> _Action item_
The expected reply is all of the data, returned exactly.

Items from a dataset:
>>>

-- ==== Sys2Proof/Machine/Core.lean ====
section
/-! DEFINITION. The machine as the host's interface takes it. -/

def Sys2Proof.core : Host.Core :=
  { State := Sys2Proof.Machine.State
    Fault := Sys2Proof.Machine.Fault
    Refusal := Sys2Proof.Machine.Refusal
    step := Sys2Proof.Machine.step
    reset := Sys2Proof.Machine.State.reset }
end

<<<

> _Exercise output_
-- ==== Sys2Proof/Machine/Core.lean ====
section
/-! DEFINITION. The machine as the host's interface takes it. -/

def Sys2Proof.core : Host.Core :=
  { State := Sys2Proof.Machine.State
    Fault := Sys2Proof.Machine.Fault
    Refusal := Sys2Proof.Machine.Refusal
    step := Sys2Proof.Machine.step
    reset := Sys2Proof.Machine.State.reset }
end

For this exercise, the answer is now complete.